## Problem to work on
Nothing but the line holding "s.unitSendMsg unit dev" and the lines after it, through the end of the records, should be set down, each exactly as it is.

━━━

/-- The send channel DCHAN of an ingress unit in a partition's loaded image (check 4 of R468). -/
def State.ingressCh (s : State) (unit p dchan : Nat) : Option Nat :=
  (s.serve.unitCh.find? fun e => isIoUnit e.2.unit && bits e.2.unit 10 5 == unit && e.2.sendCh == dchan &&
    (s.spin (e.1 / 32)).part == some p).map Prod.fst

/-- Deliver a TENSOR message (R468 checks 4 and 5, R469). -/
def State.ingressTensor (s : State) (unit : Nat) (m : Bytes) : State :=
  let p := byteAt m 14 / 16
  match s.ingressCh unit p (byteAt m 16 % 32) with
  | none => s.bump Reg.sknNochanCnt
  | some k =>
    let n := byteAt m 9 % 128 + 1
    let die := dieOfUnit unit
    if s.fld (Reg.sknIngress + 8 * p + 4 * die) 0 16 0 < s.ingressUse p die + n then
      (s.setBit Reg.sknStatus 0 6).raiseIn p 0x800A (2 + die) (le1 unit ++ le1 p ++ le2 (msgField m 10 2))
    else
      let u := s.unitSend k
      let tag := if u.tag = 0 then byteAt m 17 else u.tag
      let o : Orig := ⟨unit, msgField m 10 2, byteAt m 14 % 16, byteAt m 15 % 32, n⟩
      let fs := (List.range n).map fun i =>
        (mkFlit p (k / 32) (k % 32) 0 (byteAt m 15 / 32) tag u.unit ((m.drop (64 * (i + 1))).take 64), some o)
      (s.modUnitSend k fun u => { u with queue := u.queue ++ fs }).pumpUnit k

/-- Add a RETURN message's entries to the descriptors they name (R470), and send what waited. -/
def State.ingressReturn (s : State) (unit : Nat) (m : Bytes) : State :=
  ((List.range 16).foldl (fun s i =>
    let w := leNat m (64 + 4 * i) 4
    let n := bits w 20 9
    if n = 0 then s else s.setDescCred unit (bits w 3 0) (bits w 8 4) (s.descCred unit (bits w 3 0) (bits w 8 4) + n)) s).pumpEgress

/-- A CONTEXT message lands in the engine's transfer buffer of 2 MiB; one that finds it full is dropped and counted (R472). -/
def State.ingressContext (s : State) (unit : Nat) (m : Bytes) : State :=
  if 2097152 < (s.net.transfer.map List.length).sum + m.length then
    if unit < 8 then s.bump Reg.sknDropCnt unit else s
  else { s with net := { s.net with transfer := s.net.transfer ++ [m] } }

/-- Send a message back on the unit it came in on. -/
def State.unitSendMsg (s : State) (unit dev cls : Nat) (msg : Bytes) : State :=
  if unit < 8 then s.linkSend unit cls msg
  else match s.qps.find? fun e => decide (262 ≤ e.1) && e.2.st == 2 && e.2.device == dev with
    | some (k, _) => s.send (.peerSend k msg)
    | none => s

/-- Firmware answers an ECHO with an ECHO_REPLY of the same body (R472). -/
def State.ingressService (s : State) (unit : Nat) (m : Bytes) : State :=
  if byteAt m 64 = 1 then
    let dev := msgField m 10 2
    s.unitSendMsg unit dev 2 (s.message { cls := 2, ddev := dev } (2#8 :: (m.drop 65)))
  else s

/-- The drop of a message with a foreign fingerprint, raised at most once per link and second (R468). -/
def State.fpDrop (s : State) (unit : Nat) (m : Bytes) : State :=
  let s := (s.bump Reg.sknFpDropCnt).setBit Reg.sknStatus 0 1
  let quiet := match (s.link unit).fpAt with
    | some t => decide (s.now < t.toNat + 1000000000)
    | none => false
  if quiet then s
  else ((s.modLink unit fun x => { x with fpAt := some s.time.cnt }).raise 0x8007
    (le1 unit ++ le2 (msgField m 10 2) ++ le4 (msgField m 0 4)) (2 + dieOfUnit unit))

━━━

## Solution for this task
    s.unitSendMsg unit dev 2 (s.message { cls := 2, ddev := dev } (2#8 :: (m.drop 65)))
  else s

/-- The drop of a message with a foreign fingerprint, raised at most once per link and second (R468). -/
def State.fpDrop (s : State) (unit : Nat) (m : Bytes) : State :=
  let s := (s.bump Reg.sknFpDropCnt).setBit Reg.sknStatus 0 1
  let quiet := match (s.link unit).fpAt with
    | some t => decide (s.now < t.toNat + 1000000000)
    | none => false
  if quiet then s
  else ((s.modLink unit fun x => { x with fpAt := some s.time.cnt }).raise 0x8007
    (le1 unit ++ le2 (msgField m 10 2) ++ le4 (msgField m 0 4)) (2 + dieOfUnit unit))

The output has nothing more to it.